START PROVIDED MATERIAL

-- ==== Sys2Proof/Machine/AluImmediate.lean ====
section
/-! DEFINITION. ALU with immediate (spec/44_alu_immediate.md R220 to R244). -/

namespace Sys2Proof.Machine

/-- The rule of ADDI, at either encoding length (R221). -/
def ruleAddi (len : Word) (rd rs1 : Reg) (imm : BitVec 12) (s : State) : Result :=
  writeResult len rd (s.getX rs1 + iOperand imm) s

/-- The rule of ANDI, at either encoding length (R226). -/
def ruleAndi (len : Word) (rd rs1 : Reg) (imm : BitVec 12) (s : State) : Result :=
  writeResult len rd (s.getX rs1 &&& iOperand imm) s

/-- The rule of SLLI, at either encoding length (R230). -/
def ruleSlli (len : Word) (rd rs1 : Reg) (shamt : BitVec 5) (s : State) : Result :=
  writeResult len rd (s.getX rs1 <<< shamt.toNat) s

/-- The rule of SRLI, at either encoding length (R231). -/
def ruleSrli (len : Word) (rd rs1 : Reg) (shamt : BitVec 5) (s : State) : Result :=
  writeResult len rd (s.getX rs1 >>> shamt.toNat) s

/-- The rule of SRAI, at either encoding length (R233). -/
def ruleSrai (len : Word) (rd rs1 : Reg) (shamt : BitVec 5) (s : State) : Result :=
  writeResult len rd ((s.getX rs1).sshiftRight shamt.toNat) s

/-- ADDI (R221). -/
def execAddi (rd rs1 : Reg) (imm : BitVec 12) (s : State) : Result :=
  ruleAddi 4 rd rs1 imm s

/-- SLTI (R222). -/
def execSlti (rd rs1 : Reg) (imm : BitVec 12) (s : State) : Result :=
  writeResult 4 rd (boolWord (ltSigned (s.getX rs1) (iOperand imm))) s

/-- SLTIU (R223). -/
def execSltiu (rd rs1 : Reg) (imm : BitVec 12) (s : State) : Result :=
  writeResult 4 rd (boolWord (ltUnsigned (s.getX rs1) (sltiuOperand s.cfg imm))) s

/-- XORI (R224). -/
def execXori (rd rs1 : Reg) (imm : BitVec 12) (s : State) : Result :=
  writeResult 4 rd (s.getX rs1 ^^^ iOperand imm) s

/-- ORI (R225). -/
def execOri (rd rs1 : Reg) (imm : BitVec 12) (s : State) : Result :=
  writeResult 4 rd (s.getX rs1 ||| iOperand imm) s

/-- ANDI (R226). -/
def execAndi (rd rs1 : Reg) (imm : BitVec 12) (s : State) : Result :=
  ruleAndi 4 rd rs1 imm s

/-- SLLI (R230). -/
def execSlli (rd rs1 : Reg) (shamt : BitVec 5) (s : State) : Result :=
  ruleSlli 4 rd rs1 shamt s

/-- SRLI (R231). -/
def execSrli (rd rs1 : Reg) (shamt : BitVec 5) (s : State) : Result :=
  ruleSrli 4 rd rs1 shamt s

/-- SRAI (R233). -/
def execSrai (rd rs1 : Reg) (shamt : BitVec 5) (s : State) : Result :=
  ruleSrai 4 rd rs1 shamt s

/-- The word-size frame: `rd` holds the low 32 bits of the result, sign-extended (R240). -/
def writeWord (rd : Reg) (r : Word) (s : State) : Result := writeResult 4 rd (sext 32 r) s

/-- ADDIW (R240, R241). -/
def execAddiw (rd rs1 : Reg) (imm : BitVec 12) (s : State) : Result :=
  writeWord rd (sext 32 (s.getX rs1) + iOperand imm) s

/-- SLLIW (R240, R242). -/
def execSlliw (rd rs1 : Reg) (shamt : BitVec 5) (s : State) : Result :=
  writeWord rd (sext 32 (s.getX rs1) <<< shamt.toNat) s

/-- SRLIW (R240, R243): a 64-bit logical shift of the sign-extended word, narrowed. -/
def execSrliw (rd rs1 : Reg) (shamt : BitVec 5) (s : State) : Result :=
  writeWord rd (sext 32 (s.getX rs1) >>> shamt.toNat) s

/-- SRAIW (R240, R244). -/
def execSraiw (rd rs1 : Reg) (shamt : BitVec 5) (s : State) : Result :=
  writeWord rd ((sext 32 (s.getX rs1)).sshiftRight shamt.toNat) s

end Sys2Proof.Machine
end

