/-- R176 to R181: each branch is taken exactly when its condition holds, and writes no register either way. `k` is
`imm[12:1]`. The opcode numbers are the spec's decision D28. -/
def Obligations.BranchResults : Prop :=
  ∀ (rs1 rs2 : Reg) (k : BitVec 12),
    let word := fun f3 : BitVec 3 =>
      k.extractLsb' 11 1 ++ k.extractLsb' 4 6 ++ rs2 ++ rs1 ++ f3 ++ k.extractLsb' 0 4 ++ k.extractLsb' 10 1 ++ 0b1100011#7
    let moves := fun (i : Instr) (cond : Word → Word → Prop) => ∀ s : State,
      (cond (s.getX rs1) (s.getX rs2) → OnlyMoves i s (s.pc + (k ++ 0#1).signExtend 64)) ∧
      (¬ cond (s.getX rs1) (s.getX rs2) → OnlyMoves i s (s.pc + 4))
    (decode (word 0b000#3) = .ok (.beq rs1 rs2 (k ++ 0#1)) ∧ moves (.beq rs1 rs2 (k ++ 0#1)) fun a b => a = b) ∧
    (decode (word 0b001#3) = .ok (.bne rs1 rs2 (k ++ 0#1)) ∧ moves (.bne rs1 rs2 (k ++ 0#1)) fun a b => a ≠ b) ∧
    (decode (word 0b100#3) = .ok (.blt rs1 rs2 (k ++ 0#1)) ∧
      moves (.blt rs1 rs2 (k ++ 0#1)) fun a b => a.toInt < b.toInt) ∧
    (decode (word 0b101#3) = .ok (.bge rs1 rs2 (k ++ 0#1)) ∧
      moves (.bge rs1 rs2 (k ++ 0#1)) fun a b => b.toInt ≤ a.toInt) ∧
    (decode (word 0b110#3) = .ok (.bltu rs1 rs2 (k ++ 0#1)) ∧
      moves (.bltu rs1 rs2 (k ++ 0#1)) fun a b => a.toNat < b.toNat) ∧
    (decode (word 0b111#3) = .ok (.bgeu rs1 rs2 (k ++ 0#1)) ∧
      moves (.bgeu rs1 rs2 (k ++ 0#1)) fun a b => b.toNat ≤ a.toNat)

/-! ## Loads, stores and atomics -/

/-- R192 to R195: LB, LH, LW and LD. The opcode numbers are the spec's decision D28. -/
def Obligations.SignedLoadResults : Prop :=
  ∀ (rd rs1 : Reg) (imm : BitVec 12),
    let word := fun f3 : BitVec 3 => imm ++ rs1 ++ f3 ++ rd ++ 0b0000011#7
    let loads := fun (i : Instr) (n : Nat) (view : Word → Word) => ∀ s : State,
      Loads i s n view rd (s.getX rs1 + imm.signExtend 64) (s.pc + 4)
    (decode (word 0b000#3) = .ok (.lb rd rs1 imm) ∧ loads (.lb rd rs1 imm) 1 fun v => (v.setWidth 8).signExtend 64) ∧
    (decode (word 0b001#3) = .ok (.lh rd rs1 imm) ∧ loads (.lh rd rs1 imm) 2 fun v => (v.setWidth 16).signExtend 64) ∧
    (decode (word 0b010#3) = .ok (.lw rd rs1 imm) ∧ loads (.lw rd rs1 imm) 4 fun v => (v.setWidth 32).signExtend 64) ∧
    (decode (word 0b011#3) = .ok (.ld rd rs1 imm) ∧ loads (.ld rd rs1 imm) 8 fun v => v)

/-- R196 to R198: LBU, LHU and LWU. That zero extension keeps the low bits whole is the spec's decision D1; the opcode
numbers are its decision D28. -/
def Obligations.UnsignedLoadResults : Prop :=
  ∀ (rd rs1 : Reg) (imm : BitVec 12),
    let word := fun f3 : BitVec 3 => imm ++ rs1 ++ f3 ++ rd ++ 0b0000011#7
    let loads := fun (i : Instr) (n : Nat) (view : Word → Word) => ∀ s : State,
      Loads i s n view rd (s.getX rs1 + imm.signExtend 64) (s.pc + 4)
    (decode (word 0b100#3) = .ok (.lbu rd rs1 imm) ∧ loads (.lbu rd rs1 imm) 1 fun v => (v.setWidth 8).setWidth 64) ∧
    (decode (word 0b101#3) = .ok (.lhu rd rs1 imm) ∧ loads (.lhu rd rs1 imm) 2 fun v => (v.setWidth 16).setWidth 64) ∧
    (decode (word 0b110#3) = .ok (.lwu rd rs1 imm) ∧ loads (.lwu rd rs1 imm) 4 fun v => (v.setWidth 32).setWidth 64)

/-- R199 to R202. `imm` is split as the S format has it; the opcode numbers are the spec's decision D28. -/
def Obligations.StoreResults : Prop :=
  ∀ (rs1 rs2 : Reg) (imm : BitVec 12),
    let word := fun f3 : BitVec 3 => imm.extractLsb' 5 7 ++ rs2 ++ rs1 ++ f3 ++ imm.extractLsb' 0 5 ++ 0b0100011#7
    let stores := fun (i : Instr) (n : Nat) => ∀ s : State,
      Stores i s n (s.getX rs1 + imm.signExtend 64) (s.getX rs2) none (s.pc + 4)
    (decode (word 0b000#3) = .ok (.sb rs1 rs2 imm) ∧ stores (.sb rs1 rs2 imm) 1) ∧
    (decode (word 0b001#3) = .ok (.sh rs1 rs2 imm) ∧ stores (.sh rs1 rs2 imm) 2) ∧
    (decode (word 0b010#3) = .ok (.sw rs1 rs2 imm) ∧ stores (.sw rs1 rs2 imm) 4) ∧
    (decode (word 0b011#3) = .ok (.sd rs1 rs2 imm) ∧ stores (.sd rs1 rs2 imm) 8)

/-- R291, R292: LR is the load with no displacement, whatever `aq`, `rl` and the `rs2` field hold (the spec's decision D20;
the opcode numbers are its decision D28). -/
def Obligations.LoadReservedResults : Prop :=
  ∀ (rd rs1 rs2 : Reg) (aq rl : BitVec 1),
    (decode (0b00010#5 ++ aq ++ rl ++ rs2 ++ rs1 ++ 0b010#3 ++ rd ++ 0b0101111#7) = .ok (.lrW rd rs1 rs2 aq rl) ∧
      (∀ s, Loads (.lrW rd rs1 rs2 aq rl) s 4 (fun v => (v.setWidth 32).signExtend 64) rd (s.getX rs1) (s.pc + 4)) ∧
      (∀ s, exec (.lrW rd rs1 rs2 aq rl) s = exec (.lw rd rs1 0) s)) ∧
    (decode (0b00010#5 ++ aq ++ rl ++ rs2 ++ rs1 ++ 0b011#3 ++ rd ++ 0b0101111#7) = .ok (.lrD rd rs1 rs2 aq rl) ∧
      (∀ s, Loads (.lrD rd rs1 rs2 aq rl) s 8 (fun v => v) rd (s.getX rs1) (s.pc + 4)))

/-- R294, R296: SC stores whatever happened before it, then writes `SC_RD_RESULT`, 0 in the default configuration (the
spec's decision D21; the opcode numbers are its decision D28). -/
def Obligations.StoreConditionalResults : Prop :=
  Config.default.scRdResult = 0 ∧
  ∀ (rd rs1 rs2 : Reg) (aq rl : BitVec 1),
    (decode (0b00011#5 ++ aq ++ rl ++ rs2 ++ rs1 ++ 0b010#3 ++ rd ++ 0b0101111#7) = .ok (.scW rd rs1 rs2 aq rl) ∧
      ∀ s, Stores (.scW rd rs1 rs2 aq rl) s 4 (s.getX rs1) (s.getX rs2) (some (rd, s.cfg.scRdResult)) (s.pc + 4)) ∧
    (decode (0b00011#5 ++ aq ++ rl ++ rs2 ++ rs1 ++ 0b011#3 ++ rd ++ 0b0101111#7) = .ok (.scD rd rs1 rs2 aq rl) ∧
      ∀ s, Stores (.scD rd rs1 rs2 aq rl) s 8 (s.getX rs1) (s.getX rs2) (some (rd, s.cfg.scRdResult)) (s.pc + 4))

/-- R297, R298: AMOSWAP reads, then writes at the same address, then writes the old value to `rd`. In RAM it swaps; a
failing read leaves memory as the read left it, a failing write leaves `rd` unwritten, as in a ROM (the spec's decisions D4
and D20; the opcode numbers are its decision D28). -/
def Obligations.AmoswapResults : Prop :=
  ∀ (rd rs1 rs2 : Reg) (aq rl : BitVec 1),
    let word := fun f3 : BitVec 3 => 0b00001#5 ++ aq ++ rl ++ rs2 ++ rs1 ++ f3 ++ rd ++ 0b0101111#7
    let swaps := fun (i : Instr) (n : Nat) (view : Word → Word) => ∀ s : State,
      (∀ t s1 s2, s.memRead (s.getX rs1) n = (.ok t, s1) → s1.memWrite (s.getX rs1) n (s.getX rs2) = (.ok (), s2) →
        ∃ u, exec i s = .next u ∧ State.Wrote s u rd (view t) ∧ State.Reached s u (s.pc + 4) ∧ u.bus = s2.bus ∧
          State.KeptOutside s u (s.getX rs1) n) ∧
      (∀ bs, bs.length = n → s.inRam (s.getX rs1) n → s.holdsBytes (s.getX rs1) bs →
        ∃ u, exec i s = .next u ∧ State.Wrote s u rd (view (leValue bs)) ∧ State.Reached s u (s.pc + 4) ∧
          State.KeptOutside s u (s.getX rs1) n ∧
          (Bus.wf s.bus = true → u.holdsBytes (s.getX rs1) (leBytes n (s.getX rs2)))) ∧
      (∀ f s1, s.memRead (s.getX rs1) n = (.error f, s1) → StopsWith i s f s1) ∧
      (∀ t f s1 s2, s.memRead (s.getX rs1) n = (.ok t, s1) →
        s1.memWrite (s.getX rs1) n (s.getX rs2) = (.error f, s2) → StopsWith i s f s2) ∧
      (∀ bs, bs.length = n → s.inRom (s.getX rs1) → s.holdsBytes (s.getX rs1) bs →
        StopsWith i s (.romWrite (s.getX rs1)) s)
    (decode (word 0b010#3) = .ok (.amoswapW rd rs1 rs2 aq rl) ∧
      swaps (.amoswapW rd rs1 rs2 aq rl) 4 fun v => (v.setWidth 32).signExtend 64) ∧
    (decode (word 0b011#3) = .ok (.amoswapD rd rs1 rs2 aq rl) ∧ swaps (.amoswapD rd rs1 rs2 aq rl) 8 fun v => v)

END PROVIDED MATERIAL

Copy, exactly and only, the lines above that begin with the one containing "default configuration (the" and finish with the one containing "(.scW rd rs1 rs2 aq rl) ∧".

- [WRITTEN ANSWER]:
/-- R294, R296: SC stores whatever happened before it, then writes `SC_RD_RESULT`, 0 in the default configuration (the
spec's decision D21; the opcode numbers are its decision D28). -/
def Obligations.StoreConditionalResults : Prop :=
  Config.default.scRdResult = 0 ∧
  ∀ (rd rs1 rs2 : Reg) (aq rl : BitVec 1),
    (decode (0b00011#5 ++ aq ++ rl ++ rs2 ++ rs1 ++ 0b010#3 ++ rd ++ 0b0101111#7) = .ok (.scW rd rs1 rs2 aq rl) ∧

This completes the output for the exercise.